■ **What the exercise asks**: Below are the entries to work from; restate word for word the portion that opens with the line containing "p ^^^ (((2 ^ 320" and closes with the line containing "def iotaRound (r", keeping both.

[Dataset excerpts]
※ ※ ※

-- ==== Sys2Proof/Machine/Shake.lean ====
section
/-! DEFINITION. SHAKE256 (FIPS 202), which the catchword index, key identifiers, image digests and identity use. The sponge's state is one
number of 1,600 bits, as FIPS 202 has it as one bit string: lane (x, y) is bits 64 (5 y + x) and up, plane y the 320 bits from 320 y. -/

namespace Sys2Proof.Machine

/-- Plane `y` of a state. -/
def spongePlane (s y : Nat) : Nat := (s >>> (320 * y)) % 2 ^ 320

/-- The plane whose lane x is lane x + `k` of the given one. -/
def turnPlane (k p : Nat) : Nat := ((p >>> (64 * k)) ||| (p <<< (320 - 64 * k))) % 2 ^ 320

/-- Every lane of a plane rotated left by one bit. -/
def spinPlane (p : Nat) : Nat :=
  let low := 1 + 2 ^ 64 + 2 ^ 128 + 2 ^ 192 + 2 ^ 256
  ((p <<< 1) &&& ((2 ^ 320 - 1) ^^^ low)) ||| ((p >>> 63) &&& low)

/-- A state of five planes. -/
def joinPlanes (f : Nat → Nat) : Nat := (List.range 5).foldl (fun s y => s ||| (f y <<< (320 * y))) 0

/-- θ: every lane takes up the parities of the column before it and, by one bit, of the column after it. -/
def spongeTheta (s : Nat) : Nat :=
  let c := (List.range 5).foldl (fun c y => c ^^^ spongePlane s y) 0
  let d := turnPlane 4 c ^^^ spinPlane (turnPlane 1 c)
  joinPlanes (fun y => spongePlane s y ^^^ d)

/-- ρ and π in one walk: after t steps from (1, 0) along (x, y) ↦ (y, 2 x + 3 y) the lane found there moves on to the next point, rotated by
(t + 1)(t + 2) / 2; lane (0, 0) stays. -/
def spongeWalk (s : Nat) : Nat → Nat → Nat → Nat → Nat → Nat
  | 0, _, _, _, done => done
  | n + 1, t, x, y, done =>
    let l := (s >>> (64 * (5 * y + x))) % 2 ^ 64
    let r := (t + 1) * (t + 2) / 2 % 64
    let moved := ((l <<< r) ||| (l >>> (64 - r))) % 2 ^ 64
    spongeWalk s n (t + 1) y ((2 * x + 3 * y) % 5) (done ||| (moved <<< (64 * (5 * ((2 * x + 3 * y) % 5) + y))))

/-- χ: every bit is inverted where the next lane of its plane has 0 and the one after that has 1. -/
def spongeChi (s : Nat) : Nat :=
  joinPlanes (fun y =>
    let p := spongePlane s y
    p ^^^ (((2 ^ 320 - 1) ^^^ turnPlane 1 p) &&& turnPlane 2 p))

/-- The shift register that gives ι its bits, x^8 + x^6 + x^5 + x^4 + 1. -/
def iotaShift (r : Nat) : Nat := if r < 128 then 2 * r else (2 * r) ^^^ 0x171

/-- ι's constant of one round, at bits 2^j − 1, and the register after its seven bits. -/
def iotaRound (r : Nat) : Nat × Nat :=
  (List.range 7).foldl (fun a j => (a.1 ||| ((a.2 % 2) <<< (2 ^ j - 1)), iotaShift a.2)) (0, r)

/-- `n` rounds of Keccak-p[1600], with the register of ι. -/
def spongeRounds : Nat → Nat → Nat → Nat
  | 0, _, s => s
  | n + 1, r, s =>
    let i := iotaRound r
    let t := spongeTheta s
    spongeRounds n i.2 (spongeChi (spongeWalk t 24 0 1 0 (t % 2 ^ 64)) ^^^ i.1)

/-- The permutation of 24 rounds. -/
def spongeStep (s : Nat) : Nat := spongeRounds 24 1 s

/-- Absorb `n` whole blocks of 136 bytes, then what is left with the padding of SHAKE256. -/
def spongeTake : Nat → List Byte → Nat → Nat
  | 0, bs, s => spongeStep (s ^^^ (ofBytesLE (bs ++ [0x1F])) ^^^ (0x80 <<< 1080))
  | n + 1, bs, s => spongeTake n (bs.drop 136) (spongeStep (s ^^^ ofBytesLE (bs.take 136)))

/-- Squeeze out `n` blocks of 136 bytes. -/
def spongeGive : Nat → Nat → List Byte
  | 0, _ => []
  | n + 1, s => toBytesLE 136 (s % 2 ^ 1088) ++ spongeGive n (spongeStep s)

/-- SHAKE256 of a byte string, `n` bytes of output. -/
def shake256 (bs : List Byte) (n : Nat) : List Byte := (spongeGive (ceilDiv n 136) (spongeTake (bs.length / 136) bs 0)).take n

end Sys2Proof.Machine
end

※ ※ ※

■ **Answer space**:
    p ^^^ (((2 ^ 320 - 1) ^^^ turnPlane 1 p) &&& turnPlane 2 p))

/-- The shift register that gives ι its bits, x^8 + x^6 + x^5 + x^4 + 1. -/
def iotaShift (r : Nat) : Nat := if r < 128 then 2 * r else (2 * r) ^^^ 0x171

/-- ι's constant of one round, at bits 2^j − 1, and the register after its seven bits. -/
def iotaRound (r : Nat) : Nat × Nat :=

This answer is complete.